Todays tools address intelligence only at the document level. This is perhaps a translation of the way web search engines work. They search single-page HTML files, and read Meta Tag information in these files. HTML pages do not have the multipage structure that paper documents have, and which is reflected in PDF and DjVu formats.
Most web search engines do not enter PDF or DjVu files to index them at all. PDF WebSearch indexes PDF files by reading custom DocInfo fields in the PDF and treating them the same as Meta Tags in HTML.
This approach is fine for short documents, such as memos and reports, or invoices. Each of these documents is a descrete unit and each has a title which can be displayed on a search results list.
The Problem of Large Multpage Documents
But what about books and service manuals? These are larger documents that are more complex. They can be seen as collections of subdocuments. A book, for example, can have chapters, each with an individual chapter title. Would we prefer to search for chapters instead of books and see a list of chapter titles on our search results screen?

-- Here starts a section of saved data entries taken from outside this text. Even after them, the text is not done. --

-- ==== Sys2Proof/Syntax.lean ====
section
/-! DEFINITION. The commands of the LZW core, one constructor per row of `opcode_table.json` (`30_encoding.md` R91). A command
carries no operand fields (R94): its operands are the registers latched when it starts (R24). -/

namespace Sys2Proof

/-- The seven commands of R91. -/
inductive Instr where
  /-- NOP, R210. -/
  | nop
  /-- TRIE_INIT, R110. -/
  | trieInit
  /-- TRIE_PUT, R115. -/
  | triePut
  /-- TRIE_GET, R125. -/
  | trieGet
  /-- TRIE_DESTROY, R130. -/
  | trieDestroy
  /-- COMPRESS, R140. -/
  | compress
  /-- DECOMPRESS, R170. -/
  | decompress
  deriving DecidableEq, Repr

end Sys2Proof
end

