/-- R132: no command but TRIE_INIT, TRIE_DESTROY and COMPRESS removes an entry or a node or renumbers a codeword, and each of these
three removes them all. -/
def Obligations.TrieOnlyGrows : Prop :=
  ∀ (i : Instr) (s t : State), exec i s = .next t →
    (i ≠ .trieInit → i ≠ .trieDestroy → i ≠ .compress →
      (∀ k, s.trie.cw k ≠ 0 → t.trie.cw k = s.trie.cw k) ∧ ∀ k, k ∈ s.trie.nodes → k ∈ t.trie.nodes) ∧
    ((i = .trieInit ∨ i = .trieDestroy ∨ i = .compress) → (∀ k, t.trie.cw k = 0) ∧ ∀ k, k ∈ t.trie.nodes → k = [])

/-! ### COMPRESS -/

/-- R142: the operand checks of COMPRESS in their order; when one fails no byte of memory is written and the trie ends destroyed,
and no memory is read: with other memory contents the outcome is the same. -/
def Obligations.CompressOperandChecksInOrder : Prop :=
  ∀ s : State, ∃ t, exec .compress s = .next t ∧
    (¬CompressReady s → ∀ m, exec .compress { s with mem := m } = .next { t with mem := m }) ∧
    (if addressSpace < s.latch.a.toNat + s.latch.n.toNat ∨
        addressSpace < s.latch.d.toNat + s.latch.cap.toNat * s.params.e then
        FailedWith t .range ∧ t.mem = s.mem ∧ t.trie = Trie.destroyed
      else if overlaps (srcRegion s.params .compress s.latch) (dstRegion s.params .compress s.latch) = true then
        FailedWith t .overlap ∧ t.mem = s.mem ∧ t.trie = Trie.destroyed
      else if elemMax s.params < s.latch.n.toNat then FailedWith t .lenTooLarge ∧ t.mem = s.mem ∧ t.trie = Trie.destroyed
      else if s.latch.cap.toNat < max s.latch.n.toNat 1 + 1 then
        FailedWith t .dstCap ∧ t.mem = s.mem ∧ t.trie = Trie.destroyed
      else CompressReady s)

/-- R148, R150: a COMPRESS whose checks pass writes element 0 = n and then the emitted codewords in emission order, each E bytes,
little-endian; RESULT is their number with the header; nothing after them is written; the trie ends destroyed. -/
def Obligations.CompressWritesHeaderAndCodewords : Prop :=
  ∀ s : State, s.params.Legal → s.mem.wf → CompressReady s → BusFreeFor .compress s →
    ∃ t, exec .compress s = .next t ∧
      Succeeded t (1 + (emitted (encoderScan s.params (sourceBytes s))).length)
        (encoderScan s.params (sourceBytes s)).dictFull ∧
      t.result.toNat = 1 + (emitted (encoderScan s.params (sourceBytes s))).length ∧
      t.mem.elem s.params s.latch.d.toNat 0 = s.latch.n.toNat ∧
      (∀ k, k < (emitted (encoderScan s.params (sourceBytes s))).length →
        t.mem.elem s.params s.latch.d.toNat (k + 1) = (emitted (encoderScan s.params (sourceBytes s))).getD k 0) ∧
      SameMemOutside s.mem t.mem (regionAt s.latch.d.toNat (t.result.toNat * s.params.e)) ∧
      t.trie = Trie.destroyed ∧ SameOutside s t

/-- The spec marks it as its own inference: R145. The trie COMPRESS starts from is the one the 256 puts of R140 leave: byte value v
has codeword v + 1, the counter is 257, and there are 257 nodes. -/
def Obligations.SeedingNumbersTheBytes : Prop :=
  ∀ p : Params, p.Legal →
    encoderStart.trie = seedByPuts p ∧ (∀ b : Byte, (seedByPuts p).cw [b] = b.toNat + 1) ∧ (seedByPuts p).next = 257 ∧
      (seedByPuts p).nodes.length = 257

/-- The spec marks it as its own inference: R152. The size of the output of a COMPRESS that succeeds: 2 for n = 0; 2 to n + 1 for n
≥ 1, so 2 for n = 1. -/
def Obligations.CompressOutputSize : Prop :=
  ∀ s t : State, s.params.Legal → exec .compress s = .next t → t.err = false →
    (s.latch.n.toNat = 0 → t.result.toNat = 2) ∧
      (1 ≤ s.latch.n.toNat → 2 ≤ t.result.toNat ∧ t.result.toNat ≤ s.latch.n.toNat + 1)

/-- The spec marks it as its own inference: R151 (and R147 for the empty input). Before each byte of the scan the candidate is ε
(only before the first byte) or a complete entry; for a nonempty input every emitted codeword is in 1..CW_MAX and the first is a
seed, and the empty input emits the one value 0; the fallback never runs with the empty candidate. -/
def Obligations.EmittedCodewordsAreCodewords : Prop :=
  ∀ (p : Params) (x : Bytes), p.Legal →
    ((encoderScan p x).cand = [] ↔ x = []) ∧
      (x ≠ [] → (encoderScan p x).trie.cw (encoderScan p x).cand ≠ 0) ∧
      (x ≠ [] → (∀ c ∈ emitted (encoderScan p x), 1 ≤ c ∧ c ≤ cwMax p) ∧
        1 ≤ (emitted (encoderScan p x)).headD 0 ∧ (emitted (encoderScan p x)).headD 0 ≤ 256) ∧
      (x = [] → encodedStream p x = [0, 0]) ∧
      ∀ b : Byte, (encoderScan p x).cand = [] → (encoderScan p x).trie.cw ((encoderScan p x).cand ++ [b]) ≠ 0

/-- The spec marks it as its own inference: R149. Inside the scan of a COMPRESS `TrieInsert` never answers PRESENT or NOSPACE, and
the nodes never exceed 2^W. -/
def Obligations.ScanNeverRunsOutOfNodes : Prop :=
  ∀ (p : Params) (x : Bytes) (b : Byte), p.Legal →
    (encoderScan p x).trie.nodes.length ≤ 2 ^ p.w ∧
      ((encoderScan p x).trie.cw ((encoderScan p x).cand ++ [b]) = 0 →
        (trieInsert p (encoderScan p x).trie ((encoderScan p x).cand ++ [b])).1 = .suppressed ∨
          (trieInsert p (encoderScan p x).trie ((encoderScan p x).cand ++ [b])).1
            = .assigned (encoderScan p x).trie.next)

/-- The spec marks it as its own inference: R153, with R146. A COMPRESS that succeeds reports DICT_FULL exactly when its scan made
more insertions, RESULT − 2, than there are codewords after the seeds, CW_MAX − 256. -/
def Obligations.DictFullCountsTheInsertions : Prop :=
  ∀ s t : State, s.params.Legal → exec .compress s = .next t → t.err = false → 1 ≤ s.latch.n.toNat →
    (t.dictFull = true ↔ cwMax s.params - 256 < t.result.toNat - 2)

/-- R141, R150: nothing the trie held before a COMPRESS affects it, and it leaves the trie destroyed in every outcome. -/
def Obligations.CompressIgnoresTheTrie : Prop :=
  ∀ (s : State) (tr : Trie), ∃ t, exec .compress s = .next t ∧ exec .compress { s with trie := tr } = .next t ∧
    t.trie.live = false ∧ t.trie.nodes = [] ∧ (∀ k, t.trie.cw k = 0) ∧ t.trie.next = 1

A service manual might have tabbed sections that are titled. Would we prefer to search for Tabs instead of books and see a list of tabbed titles on our search results screen?
Breaking a Large Document into Smaller Documents by Section
A straight-forward approach that has been applied in these circumstances is to break the multi-page PDF or DjVu document down into sub-documents. For example, one PDF file for each chapter. Then the PDF title field IS the chapter title. We now have one set of index fields for each chapter. However, we have broken the single document PDF file into subfiles. We might want to continue to present this PDF file for download as a single file.

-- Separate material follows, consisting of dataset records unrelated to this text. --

theorem decoderElem_decoderOk {p : Params} {h cw : Nat} {w w' : DecoderWork} (hw : DecoderOk w)
    (e : decoderElem p h w cw = .ok w') : DecoderOk w' := by
  obtain ⟨hlast, hprev⟩ := decoderElem_last_prev e
  have hnext := hw.next
  exact ⟨hlast.trans hprev.symm, hnext.trans (decoderElem_nextFree_le e), fun k hk =>
    (decoderElem_keeps_entry e (by omega)).trans (hw.seeds k hk)⟩

/-- Every run of subsequent codewords keeps what each of them keeps. -/
theorem decoderRun_decoderOk {p : Params} {h : Nat} {cs : List Nat} {w v : DecoderWork} (hw : DecoderOk w)
    (e : cs.foldlM (decoderElem p h) w = .ok v) : DecoderOk v := by
  induction cs generalizing w with
  | nil => exact Except.ok.inj e ▸ hw
  | cons c cs ih =>
    rw [List.foldlM_cons] at e
    cases hc : decoderElem p h w c with
    | error x => rw [hc] at e; cases e
    | ok w1 =>
      rw [hc] at e
      exact ih (decoderElem_decoderOk hw hc) e

/-- The decoder of all codewords a COMPRESS of a nonempty input emits has caught up with the encoder (R188). -/
theorem encoderScan_caughtUp (p : Params) (hp : p.Legal) {x : Bytes} {h : Nat} (hx : x ≠ []) (hh : x.length ≤ h) :
    CaughtUp p h x (encoderScan p x) :=
  inStep_catches_up p h x _ (encoderScan_ok p hp x) (encoderScan_inStep p hp h x hh) (encoderScan_cand_ne p hp x hx) hh

/-- The first codeword a COMPRESS of a nonempty input emits is a seed: the decoder takes it as its first (R151, R177). -/
theorem emitted_head_seed (p : Params) (hp : p.Legal) {x : Bytes} (hx : x ≠ []) :
    1 ≤ (emitted (encoderScan p x)).headD 0 ∧ (emitted (encoderScan p x)).headD 0 ≤ 256 := by
  obtain ⟨c1, cs, v0, v, hout, hf, -⟩ := encoderScan_caughtUp p hp hx le_rfl
  rw [emitted, hout]
  exact (decoderFirst_seed hf).1

end Sys2Proof.Machine
end

section
/-! SUPPORT. The trie over one step of the machine (R54), and the word the model places for the engine. -/

namespace Sys2Proof.Machine

/-- An operation of the outside world leaves the trie, or resets it (R65, R270). -/
theorem hostForm_trie {s t : State} {op : HostOp} (f : HostForm s op t) : t.trie = s.trie ∨ t.trie = Trie.destroyed := by
  cases f with
  | wrote addr bits v r _ _ _ e =>
    obtain ⟨-, -, htrie, -⟩ := writeReg_frame s r v
    exact .inl (e ▸ htrie)
  | readReg _ _ _ _ _ _ e => exact .inl (e ▸ rfl)
  | waiting _ _ _ e => exact .inl (e ▸ rfl)
  | waited _ _ _ e => exact .inl (e ▸ rfl)
  | wroteMem _ _ _ _ _ e => exact .inl (e ▸ rfl)
  | readMem _ _ _ _ _ e => exact .inl (e ▸ rfl)
  | asserted _ e => exact .inr (e ▸ rfl)
  | deasserted _ e => exact .inl (e ▸ rfl)

/-- A step keeps the invariants of the trie: a command by `exec_trieOk`, and everything else leaves the trie or resets it. -/
theorem step_trieOk {s t : State} (hp : s.params.Legal) (hok : TrieOk s.params s.trie) (h : step s = .next t) :
    TrieOk s.params t.trie := by
  cases step_form h with
  | ran i _ _ _ e => exact exec_trieOk (s := { s with schedule := s.schedule.tail }) e hp hok
  | illegal x _ _ _ e => subst e; exact hok
  | nothing e => subst e; exact hok
  | host op rest _ _ f =>
    rcases hostForm_trie f with e | e <;> rw [e]
    · exact hok
    · exact destroyed_ok s.params

/-- The state with a command's own word placed is the one its CMD write leaves, at the engine's turn (log 18). -/
theorem withFetchWord_encode (s : State) (i : Instr) :
    s.withFetchWord 32 (encode i).toNat =
      { startCommand s (encode i) with rst := false, schedule := .engine :: s.schedule } := by
  simp [State.withFetchWord, Nat.mod_eq_of_lt (encode i).isLt]

/-- The engine's turn runs the latched command (R92, R233). -/
theorem step_of_latched {s : State} {i : Instr} (hbusy : s.mode = .busy) (hr : s.rst = false) (hturn : nextTurn s = .engine)
    (hd : decodeWord s.latch.word = .ok i) : step s = exec i { s with schedule := s.schedule.tail } := by
  rw [step_engine hturn ((engineEnabled_iff s).2 ⟨hbusy, hr⟩)]
  simp only [runLatched, hd]

end Sys2Proof.Machine
end

section
/-! SUPPORT. The obligations of the encoder's and decoder's inferences, of the trie over a step, of sample words and of reset,
settled. -/

namespace Sys2Proof.Machine

/-- Settles O57: the elements read back as the stream that was written, whose decoding is the input by `decodeStream_encodedStream`,
and a DECOMPRESS writes what its stream decodes to. -/
theorem decompressInvertsCompress : Obligations.DecompressInvertsCompress := by
  intro s t d cap hp hm ht hok hcap hready hbus
  obtain ⟨-, hsucc, -⟩ := exec_compress_success ht hok
  have hparams : t.params = s.params := (exec_sameOutside ht).params
  have htm : t.mem.wf := exec_mem_wf ht hm
  have hdec : decodeStream t.params cap.toNat (t.mem.elem t.params s.latch.d.toNat) t.result.toNat
      = ⟨.finish s.latch.n.toNat t.dictFull, t.result.toNat, sourceBytes s⟩ := by
    rw [hparams, exec_compress_result hp ht hok, hsucc.dictFull, ← sourceBytes_length s]
    exact decodeStream_encodedStream s.params hp (sourceBytes s) cap.toNat ((sourceBytes_length s).trans_le hcap) _
      fun j hj => exec_compress_elem hp hm ht hok hj
  obtain ⟨u, hu, hsuccu, -, -, -, hholds, -⟩ :=
    decompressWritesTheDecodedBytes { t with latch := ⟨encode .decompress, s.latch.d, t.result, d, cap⟩ } _ _ _ _
      htm hready hbus hdec
  exact ⟨u, hu, hsuccu, hholds⟩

The Problem when Page Breaks do not correspond with Section Breaks
Let's say that the manual on hand is for a set of different models. A model can end on a given page and the next model can start on the same page. We want to search and retrieve by model titles. Now we have a problem with the page in which one model ends and the next one starts. How do we treat this page for search and retrieval?
The Problem with Articles in Periodicals and Newspapers
Periodicals and newspapers typically move advertisements to the front of the issue and move the back-ends of articles to the back pages. The result is that you have an article which "threads" its way over multiple pages. Suppose we want to perform search and retrieval on Article Titles instead of Issue Numbers?
Now is is clearly impossible to segregate articles by dividing the document into page segments.
Threads are the Answer to these Problems
The PDF format sports a little-used feature called Article Threads. Article Threads are a series of bounding-boxes that define the regions on the pages where an Article occurs. Each bounding-box has a pointer to the next one. They are lined up in a series which correspond to the text-flow of the article. Each Article Thread in the PDF format can have its own index fields as well.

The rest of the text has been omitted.